Issue (i): Whether multiple FIRs registered in different States arising out of the same course of conduct should be consolidated by merging them with the earliest FIR in each State rather than being transferred out of the State.
Analysis: The governing approach is that multiplicity of proceedings is not in the larger public interest. Where special State enactments concerning deposits and allied offences are invoked, shifting the cases out of the State would not serve the ends of justice. The appropriate course is to merge the later FIRs with the earliest FIR within the concerned State, and where the first FIR is under the general penal law but later FIRs invoke a special enactment, the clubbed matter must proceed under the special law before the competent Special Court.
Conclusion: The FIRs were directed to be merged State-wise with the earliest FIR in each concerned State, and not transferred outside the State.
Issue (ii): Whether, after such clubbing, the subsequent FIRs should be treated as statements, and how pending cognizance, supplementary investigation, and bail consequences should operate.
Analysis: After clubbing, the first FIR is to be treated as the principal FIR and the later FIRs are to be treated as statements under Section 161 of the Code of Criminal Procedure, 1973. The investigating officer in the principal FIR is permitted to file supplementary charge-sheets after collating the materials from the clubbed FIRs.

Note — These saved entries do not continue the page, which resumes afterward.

/-- The first row of a write that a pending copyout holds (R375). -/
def heldRow (ps : List WPiece) (s : State) : Option Nat :=
  (ps.map fun p => rowOf p.pa).find? fun r => (rowAt s r).copyout.isSome

/-- An engine writes bytes on the side of its pushing group (R384): it waits while a home holds one of the rows for a snapshot,
suspends at the first piece that a home refuses, whose row's entries are merged as at every access (R348), and otherwise every home accepts
its piece. -/
def engWrite (side : Bool) (ag : Agent) (asid : Nat) (va : Word) (bs : List Byte) (s : State) : EngAns State :=
  match checkWrite ag asid va bs.length s with
  | some (c, a) => .fault c 2 a s
  | none =>
    let ps := writePieces ag asid va bs s
    match ps.findSome? fun p => (refusal s (some side) p.pa p.bytes.length).map fun r => (r.1, p) with
    | some (c, p) => .fault c 2 p.va (writeSome side p.pa ps (mergeRow s (rowOf p.pa)))
    | none =>
      match heldRow ps s with
      | some r => .wait (some r)
      | none => .ok (ps.foldl (fun t p => fillTlb (putBytes t p.pa p.key p.bytes) ag asid p.va.toNat) s)

/-! ## Suspension and the place of a command -/

/-- The context suspends before an element, with its record (R82, R303). -/
def suspend (e : EngineRef) (k : ECmd) (elem : Nat) (code : BitVec 8) (acc : BitVec 4) (va : Word) (s : State) : State :=
  let fr : FaultRec :=
    { code := code, orig := 2, imprec := false, index := 0, slot := 0, core := 0, lanes := 0, clause := BitVec.ofNat 56 elem,
      acc := acc, addr := lo56 va, info := handleOf e k.seq }
  s.setCtx e ((s.ctx e).updCmd k.seq fun c => { c with susp := some code, elem := elem, waiting := some fr, holds := none })

/-- Changes a command in its context. -/
def updCmdAt (e : EngineRef) (seq : Nat) (f : ECmd → ECmd) (s : State) : State := s.setCtx e ((s.ctx e).updCmd seq f)

/-- The command's next write is held at a row, or at none (R375). -/
def holdAt (e : EngineRef) (seq : Nat) (row : Option Nat) (s : State) : State := updCmdAt e seq (fun c => { c with holds := row }) s

/-- Applies an answer: a home makes the element wait, a suspension at a fault, else what follows. -/
def settle (e : EngineRef) (k : ECmd) (elem : Nat) (s : State) (x : EngAns State) : State :=
  match x with
  | .wait r => holdAt e k.seq r s
  | .fault c a v t => suspend e k elem c a v t
  | .ok t => holdAt e k.seq none t

/-! ## Elements of one command that overlap (R295)

The accesses of one command are unordered among themselves: where an earlier element has written, each aligned 8-byte unit is read as
it stood before the command or as it stands, and a later write of it stays or is superseded. The choice is free (R295). -/

/-- Some byte of a range has been written by an earlier element. -/
def wasWritten (olds : SMap (Option (List Byte))) (pa n : Nat) : Bool := (List.range n).any fun i => (smGet none olds (pa + i)).isSome

/-- Bytes from an address on, with another choice in the units written before that the free values from f on select. -/
def mixUnits (olds : SMap (Option (List Byte))) (f pa : Nat) (bs : List Byte) (other : Nat → Byte) : List Byte :=
  (List.range bs.length).map fun i =>
    let pick := (Config.freeWord (f + ((pa + i) / 512 - pa / 512))).getLsbD ((pa + i) / 8 % 64)
    if (smGet none olds (pa + i)).isSome && pick then other i else bs.getD i 0
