-- ==== Sys2Proof/Machine/Launch.lean ====
section
/-! DEFINITION. Launches: the launch queue and its checks (R35, R416, R418, R419), reclaims (R392, R421), placement of clusters (R36,
R37, R313, R417, R420, R422), the start and end of groups, teams and grids (R32 to R34, R40), barrier phases (R186, R187), and the
next step of any engine context. -/
namespace Sys2Proof.Machine

/-! ## Launch commands -/

/-- Fields of a launch command (Table 176). -/
def lDies (w : Cmd) : Nat := bits w.w0 51 48
def lCW (w : Cmd) : Nat := bits w.w0 47 44
def lCH (w : Cmd) : Nat := bits w.w0 43 40
def lLanes (w : Cmd) : Nat := bits w.w0 39 29
def lGX (w : Cmd) : Nat := bits w.w2 63 48
def lGY (w : Cmd) : Nat := bits w.w2 47 32
def lGZ (w : Cmd) : Nat := bits w.w2 31 16
def lScr (w : Cmd) : Nat := bits w.w4 39 32
def lFifo (w : Cmd) : Nat := bits w.w4 31 24
def lTiles (w : Cmd) : Nat := bits w.w4 23 17
def lFloor (w : Cmd) : Nat := bits w.w4 12 0
def lPart (w : Cmd) : Nat := if bits w.w5 13 11 = 0 then 5 else bits w.w5 13 11
def lFpm (w : Cmd) : Nat := if bits w.w5 8 0 = 0 then 1 else bits w.w5 8 0
/-- Groups of a team (R24). -/
def lGroups (w : Cmd) : Nat := (lLanes w + 31) / 32
/-- Clusters of the grid. -/
def lClusters (w : Cmd) : Nat := lGX w * lGY w * lGZ w

/-- A die is named. -/
def lNames (w : Cmd) (d : Nat) : Bool := 1 ≤ d && d ≤ 4 && (lDies w).testBit (d - 1)

/-- Reserved fields and value ranges of Table 176. -/
def launchFieldsOk (w : Cmd) : Bool :=
  bits w.w0 52 52 == 0 && bits w.w0 28 0 == 0 && !high8 w.w1 && bits w.w2 15 0 == 0 && !high8 w.w3 && bits w.w4 63 40 == 0 &&
    bits w.w4 16 13 == 0 && bits w.w5 63 22 == 0 && bits w.w6 63 16 == 0 && bits w.w7 63 2 == 0 &&
    1 ≤ lCW w && lCW w ≤ 12 && 1 ≤ lCH w && lCH w ≤ 12 && lCW w * lCH w ≤ 12 && 1 ≤ lLanes w && lLanes w ≤ 1024 &&
    1 ≤ lGX w && 1 ≤ lGY w && 1 ≤ lGZ w && lTiles w ≤ 64 && lFloor w ≤ 4096

/-- A handoff window is open (R385). -/
def windowOpen (s : State) : Bool := s.mgmt.win0.2 != 0 || s.mgmt.win1.2 != 0

/-- A quad is present. -/
def quadPresent (s : State) (q : Nat) : Bool := !s.mgmt.absentQuads.contains q

/-- Cores of a die. -/
def dieCores (d : Nat) : List Nat := (List.range (dieCols d * dieRows d)).map (dieFirstCore d + ·)

/-- Some present core of the named dies could hold one team. -/
def someCore (s : State) (w : Cmd) : Bool :=
  [1, 2, 3, 4].any fun d => lNames w d && (dieCores d).any fun c =>
    corePresent s c && (lTiles w == 0 || quadPresent s (quadOfCore c))

/-- The address space of a launch: 0 in a push means the pushing grid's own (Table 176). -/
def lAsid (k : ECmd) : Nat := if bits k.w.w6 15 0 = 0 then k.asid else bits k.w.w6 15 0

/-- The checks of R419, and in state 2 the restriction of R429. -/
def launchOk (s : State) (k : ECmd) : Bool :=
  let w := k.w
  launchFieldsOk w && lDies w != 0 && ([1, 2, 3, 4].all fun d => !lNames w d ||
      (diePresent s d && lCW w ≤ dieCols d && lCH w ≤ dieRows d && (s.mgmt.state != 2 || d == reducedDie s))) &&
    !(windowOpen s && (lNames w 1 || lNames w 2) && (lNames w 3 || lNames w 4)) && lScr w &&& lFifo w == 0 &&
    1 ≤ lFpm w % 8 && lFpm w % 8 ≤ 4 && lPart w ≤ 5 && bits w.w7 1 0 != 3 && bits w.w1 2 0 == 0 &&
    !(k.host && bits w.w6 15 0 == 0) && (bits w.w6 15 0 == 0 || (smGet none s.mgmt.spaces (bits w.w6 15 0)).isSome) &&
    someCore s w

/-- The grid of a launch command: its number in the machine. -/
def gridKeyOf (ctx seq : Nat) : Nat := ctx * 2 ^ 48 + seq

/-! ## Iterations of the token dies (R394, R395) -/

/-- The token die of an iteration grid: the one die that its launch names. -/
def iterDie (w : Cmd) : Option Nat := if lDies w = 4 then some 3 else if lDies w = 8 then some 4 else none

/-- The sequences of a token die after those that have come and without those that leave. -/
def Serving.renew (v : Serving) (it : Iteration) : Serving :=
  let stays := fun (q : Sequence) => !it.gone.contains q.id
  { v with
    waiting := (v.waiting ++ it.come.filter (0 < ·.left)).filter stays
    decoding := (v.decoding ++ it.come.filter (·.left == 0)).filter stays }

/-- The decode entries: every sequence ready for decode, in the order in which they entered it, as far as the budget goes (R395). -/
def Serving.decodes (v : Serving) (it : Iteration) : List Sequence := v.decoding.take it.budget

/-- The slices: those of the oldest waiting prompts, each from where its last one ended (R395). -/
def Serving.slices (v : Serving) (it : Iteration) : List (Sequence × Nat) := v.waiting.zip it.cnts

/-- The conditions of R395, and the ranges of Table 163. -/
def Serving.fits (v : Serving) (it : Iteration) : Bool :=
  let all := v.decoding ++ v.waiting
  1 ≤ it.budget && it.budget ≤ 16384 && it.cnts.length ≤ v.waiting.length && it.cnts.length ≤ 1024 &&
    ((v.slices it).all fun p => 1 ≤ p.2 && p.2 ≤ p.1.left) && (v.decodes it).length + it.cnts.foldl (· + ·) 0 ≤ it.budget &&
    (all.map (·.id)).eraseDups.length == all.length && all.all fun q => q.pos + q.left < 2 ^ 32

/-- Two words of a descriptor. -/
def descWords (a b : Nat) : List Byte := leBytes 8 a ++ leBytes 8 b

/-- The iteration descriptor (Table 163): its header, the decode entries, the slices. -/
def Serving.descriptor (v : Serving) (it : Iteration) : List Byte :=
  let entry := fun (q : Sequence) (n : Nat) => descWords (q.id.toNat * 2 ^ 32 + q.pos) n
  let ds := v.decodes it
  let ss := v.slices it
  descWords (ss.length * 2 ^ 32 + ds.length * 2 ^ 16 + it.budget) v.iter.toNat ++ ds.flatMap (entry · 1) ++
    ss.flatMap fun p => entry p.1 p.2

/-- What an iteration leaves: every entry's tokens are behind it, a prompt without tokens left enters decode, and the next iteration has the
next number (R394, R395). -/
def Serving.advance (v : Serving) (it : Iteration) (key : Nat) : Serving :=
  let ds := v.decodes it
  let ss := (v.slices it).map fun p => { p.1 with pos := p.1.pos + p.2, left := p.1.left - p.2 }
  { iter := v.iter + 1
    grid := key
    waiting := ss.filter (0 < ·.left) ++ v.waiting.drop ss.length
    decoding := (ds.map fun q => { q with pos := q.pos + 1 }) ++ v.decoding.drop ds.length ++ ss.filter (·.left == 0) }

If police reports have already been filed in the clubbed matters and cognizance has been taken, those cases also stand transferred and merged with the principal FIR. The order also clarifies that bail granted in the principal matter will enure to the benefit of the clubbed matters, subject to the need for a fresh application where different offences under a special enactment are involved.
Conclusion: The subsequent FIRs were ordered to be treated as statements, pending cases were directed to merge with the principal FIR, and the ancillary investigation and bail directions were issued accordingly.
Final Conclusion: The writ petition succeeded with State-wise consolidation of the connected FIRs into principal FIRs, together with consequential directions for investigation, trial, and bail.
Ratio Decidendi: Where multiple FIRs arise from the same transaction or connected conduct within a State, the proper course is State-wise consolidation with the earliest FIR, and the clubbed proceedings must continue under the legal regime attracted by the principal and subsequently clubbed offences.